Als McLaren had ontdekt wie ze was, wat best mogelijk was, ook als ze haar uiterlijk had veranderd, en door haar vermomming heen had geprikt, waardoor hij een bedreiging vormde voor haar wraakplannen, kon ze hem dan koelbloedig het bos in hebben gelokt om hem uit de weg te werken? Kon het zijn dat ze hem had verleid en toen hij was afgeleid had geprobeerd hem om zeep te helpen? Met wat voor wezen had Annie eigenlijk te maken? Zodra ze het idee kreeg dat ze een soort band met Kirsten had, glipte dat verrekte mens weer buiten het bereik van haar begrip en medeleven.
‘Wat vind je zelf van de theorie van de politie?’ vroeg Annie.
‘Ik kan me er niet echt in vinden,’ zei McLaren. ‘Ik snap het best als jij het een beetje bizar vindt klinken, maar zo ben ik gewoon niet. Volgens mij zit dat niet in me. Misschien denk jij wel dat elke man zo is, maar ik weet het niet. Ik neem aan dat je in jouw werk alles al wel een keer bent tegengekomen, en jij bent een vrouw, maar ik niet. Ik kan echt niet geloven dat ik ooit zou proberen een vrouw aan te randen of te verkrachten.’
Annie was zelf ook ooit verkracht, maar ze geloofde inderdaad niet dat er in iedere man een potentiële verkrachter school. ‘Bedankt, Keith,’ zei ze. ‘Je hebt me echt enorm geholpen. Het is misschien een schrale troost, maar ik geloof ook niet dat jij zo iemand bent.’

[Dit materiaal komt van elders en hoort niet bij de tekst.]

/-- Where no command is in flight none completes. -/
theorem Block.finishAll_of_flights_nil {b : Block} {p : Flight → Bool} {st : Nat} {res : Flight → List (Nat × Nat × Nat)}
    (h : b.lead.flights = []) : b.finishAll p st res = b := by
  simp [finishAll, h]

@[simp] theorem Block.copyMap_region (b : Block) (g : Nat) : b.copyMap.region g = b.region g := rfl

/-- Both copies of the map hold what the copy in force held. -/
theorem Block.copyMap_find {b : Block} (hw : b.map.wf = true) {e k : Nat} (he : e < 2) (hk : k < 65536) :
    b.copyMap.map.find (e * 65536 + k) = b.map.find ((if b.lead.mapEpoch then 65536 else 0) + k) := by
  obtain ⟨-, hnd⟩ := SMap.nodup_of_risingFrom (m := b.map) hw
  obtain ⟨new, hnew⟩ : ∃ new, new = if b.lead.mapEpoch then 1 else 0 := ⟨_, rfl⟩
  have hlt : new < 2 := by rw [hnew]; split <;> decide
  have hrow : (if b.lead.mapEpoch then 65536 else 0) = new * 65536 := by rw [hnew]; split <;> rfl
  have hin : ∀ x ∈ b.map.filter (fun kv => kv.1 / 65536 == new), x ∈ b.map ∧ x.1 / 65536 = new := fun x hx => by
    simpa using List.mem_filter.1 hx
  have hfind : ∀ e, SMap.find (b.map.filter fun kv => kv.1 / 65536 == new) (e * 65536 + k) =
      if e = new then b.map.find (e * 65536 + k) else none := fun e => by
    rw [SMap.find_filter (fun j => j / 65536 == new), show (e * 65536 + k) / 65536 = e by omega]
    simp only [beq_iff_eq]
  simp only [copyMap, ← hnew, hrow]
  by_cases hen : e = new
  · rw [SMap.find_foldl_set_of_notMem, hfind, if_pos hen, hen]
    exact fun x hx => by omega
  · rw [show e = 1 - new by omega]
    cases hv : b.map.find (new * 65536 + k) with
    | some v =>
      have hx : (new * 65536 + k, v) ∈ b.map.filter (fun kv => kv.1 / 65536 == new) :=
        List.mem_filter.2 ⟨SMap.mem_of_find hv, beq_iff_eq.2 (by omega)⟩
      have hkeys : ((b.map.filter (fun kv => kv.1 / 65536 == new)).map (fun kv => (1 - new) * 65536 + kv.1 % 65536)).Nodup := by
        refine (hnd.of_map.filter _).map_on fun x hx y hy hxy => ?_
        obtain ⟨hxm, hxn⟩ := hin x hx
        obtain ⟨hym, hyn⟩ := hin y hy
        exact List.inj_on_of_nodup_map hnd hxm hym (by omega)
      have hwritten := SMap.find_foldl_set_of_mem (m := b.map.filter fun kv => kv.1 / 65536 == new) (val := (·.2)) hkeys hx
      rwa [show (new * 65536 + k) % 65536 = k by omega] at hwritten
    | none =>
      rw [SMap.find_foldl_set_of_notMem, hfind, if_neg (by omega)]
      intro x hx hkey
      obtain ⟨hxm, hxn⟩ := hin x hx
      exact SMap.find_ne_none_of_mem hxm (by rwa [show x.1 = new * 65536 + k by omega])

/-- Region by region, the change of a region that each of a list of regions has. -/
theorem Block.foldl_modRegion_region {b : Block} {gs : List Nat} {f : Region → Region} {g : Nat} (hn : gs.Nodup) (hg : g ∈ gs) :
    (gs.foldl (fun b g => b.modRegion g f) b).region g = f (b.region g) := by
  have hmap : ∀ b : Block, (gs.foldl (fun b g => b.modRegion g f) b).regions = gs.foldl (fun m g => m.mod {} g f) b.regions := fun b => by
    clear hn hg
    induction gs generalizing b with
    | nil => rfl
    | cons g gs ih => exact ih (b.modRegion g f)
  rw [region, hmap]
  exact SMap.get_foldl_mod_of_mem (f := fun _ => f) hn hg

/-! ### Headers (02 R40) -/

section
variable (dest src : BitVec 16) (cls opc len tier : Nat) (tag : BitVec 10) (addr : BitVec 46) (ord poison : Bool)

theorem hOpc_mkHdr : hOpc (mkHdr dest src cls opc tag len addr tier ord poison) = opc % 64 := by
  obtain ⟨-, -, -, hopc, -⟩ := hf_mkHdr dest src cls opc tag len addr tier ord poison
  exact hopc

theorem hTag_mkHdr : hTag (mkHdr dest src cls opc tag len addr tier ord poison) = tag := by
  obtain ⟨-, -, -, -, htag, -⟩ := hf_mkHdr dest src cls opc tag len addr tier ord poison
  exact extractLsb'_eq_of_hf htag
end

/-- The map's epoch. -/
theorem mapEpochs : Claims.MapEpochs := by
  intro s n g gr t
  refine ⟨fun hn hgr hmem hq hl hr => ?_, fun hn hgr hack hrcv hp => ?_, fun hp hcopy hold => ?_, fun hg hcopy hfl hw => ?_⟩
  · refine completes_of_on (f := fun b => b.mapEpochIn n) hn rfl ?_
    have hgo : ¬ (!s.blk.lead.mapRcv.contains n || s.blk.lead.mapGran.isNone) = true := by simp [hmem, hgr]
    rw [Block.mapEpochIn, if_neg hgo, Block.resolveNi_of_idle (by simpa using hq) (by simpa using hl) (by simpa using hr)]
    exact ⟨Block.modNi_ni .., rfl⟩
  · refine completes_of_on (f := fun b => b.mapAckIn n) hn rfl ?_
    simp [Block.mapAckIn, hgr, hack, hrcv, hp]
  · refine completes_of_on rfl (show execMapEpochRetire s = s.on .mapEpochRetire _ from rfl) ?_
    simp only [hp, hcopy, hold, List.isEmpty_nil, Bool.not_true, Bool.or_false, Bool.false_eq_true, if_false]
    set banks := (List.range 32).filter (fun g => !(s.blk.region g).bankOut && !s.blk.regionQuiet g) with hbanks
    set b' := banks.foldl (fun b g => b.modRegion g fun r => { r with bankCopied := false })
      (s.blk.modLead fun l => { l with mapCopy := banks }) with hb'
    have hlead : b'.lead.mapCopy = banks := congrArg Lead.mapCopy
      ((Block.within_foldl (ps := [.regions]) (b0 := s.blk.modLead fun l => { l with mapCopy := banks }) (by simp)).2 (.refl _) .lead (by simp))
    refine ⟨fun k => ?_, fun k hk => ?_⟩
    · simp [hlead, hbanks]
    · rw [hb', Block.foldl_modRegion_region (List.nodup_range.filter _) (hlead ▸ hk : k ∈ banks)]
  · refine completes_of_on (by simpa [Instr.WellFormed] using hg) (show execMapBankCopyDone g s = s.on (.mapBankCopyDone g) _ from rfl) ?_
    rw [if_neg (by simp [hcopy])]
    dsimp only
    rw [if_neg (by simp [hcopy]), Block.finishAll_of_flights_nil]
    swap
    · exact hfl
    have hmap : ∀ e, e < 2 → ∀ k, k < 65536 →
        s.blk.copyMap.map.get 0 (e * 65536 + k) = s.blk.map.get 0 ((if s.blk.lead.mapEpoch then 65536 else 0) + k) := fun e he k hk => by
      rw [SMap.get_eq_find, Block.copyMap_find hw he hk, ← SMap.get_eq_find]
    refine ⟨rfl, rfl, rfl, by simp, fun k hk => ?_⟩
    have h0 := hmap 0 (by decide) k hk
    have h1 := hmap 1 (by decide) k hk
    rw [Nat.zero_mul, Nat.zero_add] at h0
    rw [Nat.one_mul] at h1
    exact ⟨h0.trans h1.symm, h0⟩

/-! ### Lookups, management requests and notices -/

/-- A management packet of an NI with a unit waits in its Tollgate. -/
theorem Block.sendMgt_of_unit {b : Block} {n : Nat} {h : BitVec 128} {pays : List (BitVec 512)} (hn : noUnit n = false) :
    b.sendMgt n h pays = b.modGate n (fun g => { g with mgtq := g.mgtq ++ [{ hdr := h, pays := pays, resolved := true }] }) := by
  simp [sendMgt, hn]

/-- The one lock of an NI that a notice names is broken, and the break is raised. -/
theorem Block.breakLocks_single {b : Block} {n cause i : Nat} {l : Lock} {p : Lock → Bool} (hl : (b.ni n).locks = [(i, l)])
    (hb : l.broken = false) (hp : p l = true) :
    ((b.breakLocks n cause p).ni n).locks = [(i, { l with broken := true })] ∧ Raised b (b.breakLocks n cause p) n 0x12 1 := by
  have hfind : (b.ni n).locks.find i = some l := by simp [hl, SMap.find]
  have hbreak : b.breakLocks n cause p = (b.modNi n (fun x => { x with locks := x.locks.set i { l with broken := true } })).event n 0x12 none
      (detK l.owner.toNat l.inc.toNat i cause) := by
    simp [breakLocks, hl, hb, hp, breakLock, SMap.find]
  rw [hbreak]
  refine ⟨by simp [hl, SMap.set], ?_⟩
  exact Raised.of_wsh (Block.event_raised (b := b.modNi n _) n 0x12 none _) rfl rfl

/-- Map lookups, management requests and notices. -/
theorem mapServiceAndNotices : Claims.MapServiceAndNotices := by
  intro s g n h rest hf
  refine ⟨fun hg hlt hq hout hbad hu => ?_, fun dest srcN tag addr hd hn hu hstw hheld => ?_, fun i l inc hn hl hb hinc hc => ?_,
    fun i l ty id hn hok hl hb hpkg hsc => ?_⟩
  · refine completes_of_on (f := fun b => b.mapServe g) (by simpa [Instr.WellFormed] using hlt) rfl ?_
    simp [Block.mapServe, hq, hout, hbad, Nat.not_lt.2 hg, Block.sendMgt_of_unit hu, hOpc_mkHdr, hTag_mkHdr]
  · refine completes_of_on (f := fun b => b.mgtRequest dest srcN 1 tag addr true) (by simp [Instr.WellFormed, hd]) rfl ?_
    have hknown : opKnown MGT 1 = true := by decide
    have hfar : ∀ h, ((s.blk.farNotice h).gate (nodeNi dest)).mgtq = (s.blk.gate (nodeNi dest)).mgtq := fun h => by
      have hw : Block.Within [.freeCtr, .lead, .members] s.blk (s.blk.farNotice h) := by simp
      rw [Block.gate, hw .gates (by decide), Block.gate]
    simp only [Block.mgtRequest, Block.mgtServe, hOpc_mkHdr, hTag_mkHdr, hknown, hu, hstw, hheld, Block.sendMgt_of_unit]
    by_cases hnote : nodePkg (hSrc (mkHdr (canon dest) srcN MGT 1 tag 0 addr 2 false false)) ≠ s.blk.pkgid ∧ nodeNi dest = stwNi s.blk.leadSrc
    · obtain ⟨hpkg, hlead⟩ := hnote
      simp [hpkg, ← hlead, hfar, hOpc_mkHdr, hTag_mkHdr]
    · simp [hnote, hOpc_mkHdr, hTag_mkHdr]
  · refine completes_of_on (show (Instr.resetNotice n l.owner inc).WellFormed = true from hn)
      (show execResetNotice n l.owner inc s = s.on _ _ from rfl) ?_
    obtain ⟨hlocks, hraised⟩ := Block.breakLocks_single (b := s.blk.modLead _) (cause := 1)
      (p := fun l' => l'.owner == canon l.owner && l'.inc != inc) hl hb (by simp [hc, hinc])
    exact ⟨hlocks, hraised.of_wsh rfl rfl⟩
  · refine completes_of_on (by simp [Instr.WellFormed, hn, hpkg, hok]) (show execFenceNotice n (nodePkg l.owner) ty id s = s.on _ _ from rfl) ?_
    obtain ⟨hlocks, hraised⟩ := Block.breakLocks_single (b := s.blk.modLead _) (cause := 2)
      (p := fun l' => nodePkg l'.owner == nodePkg l.owner && (elemScopes (nodeNi l'.owner)).contains (ty, id)) hl hb (by simp [hsc])
    exact ⟨hlocks, hraised.of_wsh rfl rfl⟩

/-- Settles O15: the map's epoch step by step, then the answer of a bank, of an endpoint and of a lock owner's notices. -/
theorem mapEpochsAndService : Obligations.MapEpochsAndService := ⟨mapEpochs, mapServiceAndNotices⟩

end Sys2Proof.Machine
end

section
/-! PROOFS. The ring commands of the map and the routes (spec/15 R405, R406; 16 R429 to R432): a descriptor that is served, its completion
entry, and what MAP_WRITE, MAP_COMMIT, ROUTE_WRITE and ROUTE_COMMIT write. -/

namespace Sys2Proof.Machine

open Block (Within)

/-! ### A descriptor that is served -/

section
variable {b x : Block} {c : Cmd} {f : Form} {run : Block → Verdict} {st fd : Nat} {res : List (Nat × Nat × Nat)}

/-- The block in which a descriptor's own conditions are judged: CONS has moved past it, its completion entry is reserved, and the turn has
passed (15 R405). -/
def Block.taken (b : Block) (c : Cmd) : Block := (b.take c).passTurn c.ring

/-- The block with other rings, and the turn elsewhere. -/
def Block.atTurn (b : Block) (rs : SMap Ring) (k : Nat) : Block := { b with rings := rs, lead := { b.lead with turn := k } }

theorem Block.taken_eq_atTurn : b.taken c = b.atTurn (b.take c).rings ((c.ring + 1) % 8) := rfl

/-- The profile of a commit that the driver orders. -/
theorem Block.commitProfile_route {scope : Option Nat} :
    b.commitProfile 0 scope = if b.lead.profile == 9 then b.lead.applied else b.lead.profile := by
  simp [Block.commitProfile]

section
variable {rs : SMap Ring} {k : Nat}

theorem Block.atTurn_asleep : (b.atTurn rs k).asleep = b.asleep := rfl
theorem Block.atTurn_effProfile : (b.atTurn rs k).effProfile = b.effProfile := rfl
theorem Block.atTurn_entryFits : (b.atTurn rs k).entryFits = b.entryFits := rfl
theorem Block.atTurn_committing : (b.atTurn rs k).committing = b.committing := rfl
theorem Block.atTurn_lead : (b.atTurn rs k).lead = { b.lead with turn := k } := rfl

theorem Block.atTurn_routesOk : (b.atTurn rs k).routesOk = b.routesOk := by
  unfold routesOk
  rw [commitProfile_route, commitProfile_route]
  rfl

end

theorem Block.taken_lead : (b.taken c).lead = (b.passTurn c.ring).lead := rfl
theorem Block.taken_map : (b.taken c).map = b.map := rfl
theorem Block.taken_groups : (b.taken c).groups = b.groups := rfl
theorem Block.taken_idleMap : (b.taken c).idleMap = b.idleMap := rfl

/-- A descriptor that nothing turns away is carried out (15 R406). -/
theorem Served.serve_eq (h : Served b c f) :
    b.serve c f run = (b.taken c).carryOut c ((b.ring c.ring).cons % 65536) (run (b.taken c)) := by
  obtain ⟨-, hread, hop, hwait, hfatal, hrefusal, -⟩ := h
  simp [Block.serve, hread, hop, hwait, hfatal, hrefusal, Block.taken]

‘Graag gedaan,’ zei Keith. ‘Als je ooit in Sydney bent, kom dan eens langs. Dan trakteer ik je op de lekkerste zeevruchten die je ooit hebt geproefd.’
Annie lachte. ‘Dat zal ik zeker doen,’ zei ze. ‘Pas goed op jezelf.’
Ze verbrak de verbinding en tuurde met de mok lauwe thee tegen haar huid gedrukt naar de zee. Sydney. Dat was nog eens een idee. Beelden van de Harbour Bridge en het Opera House die ze ooit op televisie had gezien, doken voor haar geestesoog op. De mist boven de zee verdampte al en steeg in dunne slierten op tot hij in de lucht verdween; de zon was feller en het was lastiger om er recht tegenin te kijken. Een groene vissersboot was onderweg naar de kust. Een paar minuten later ging haar telefoon opnieuw over.
Kevin Templeton woonde in een tweekamerflat in een verbouwde school vlak bij The Green, aan de andere kant van de rivier en niet ver van de plek waar profiler Jenny Fuller verbleef wanneer ze in de stad was. Naast het raam op de derde verdieping gaf een deur toegang tot een klein balkon met in weselijke richting een schitterend uitzicht op het park en de daarachter gelegen statige kasteelruïne die hoog op de heuvel boven alles uittorende. Aan de andere kant van The Green lag de wijk East Side, een smet op de aanblik van Eastvale, maar tevens een voortdurende bron van werkzaamheden voor Banks en de rest van het korps van het hoofdbureau van de westelijke divisie. De wijk werd vrijwel volledig aan het oog onttrokken door bomen, maar tussen de kale takken door kon je de rijen identieke vierkante huizen van rode baksteen zien liggen.
De flat was net een lege huls, vond Banks toen hij in de woonkamer stond, en een die weinig prijsgaf over zijn bewoner. De meubels waren modern, waarschijnlijk afkomstig van ikea of een vergelijkbare leverancier van platte dozen, en ongetwijfeld in een overijverige bui in één weekend in elkaar gezet met een inbussleutel, een sixpack goedkoop bier en een heleboel getier en gevloek.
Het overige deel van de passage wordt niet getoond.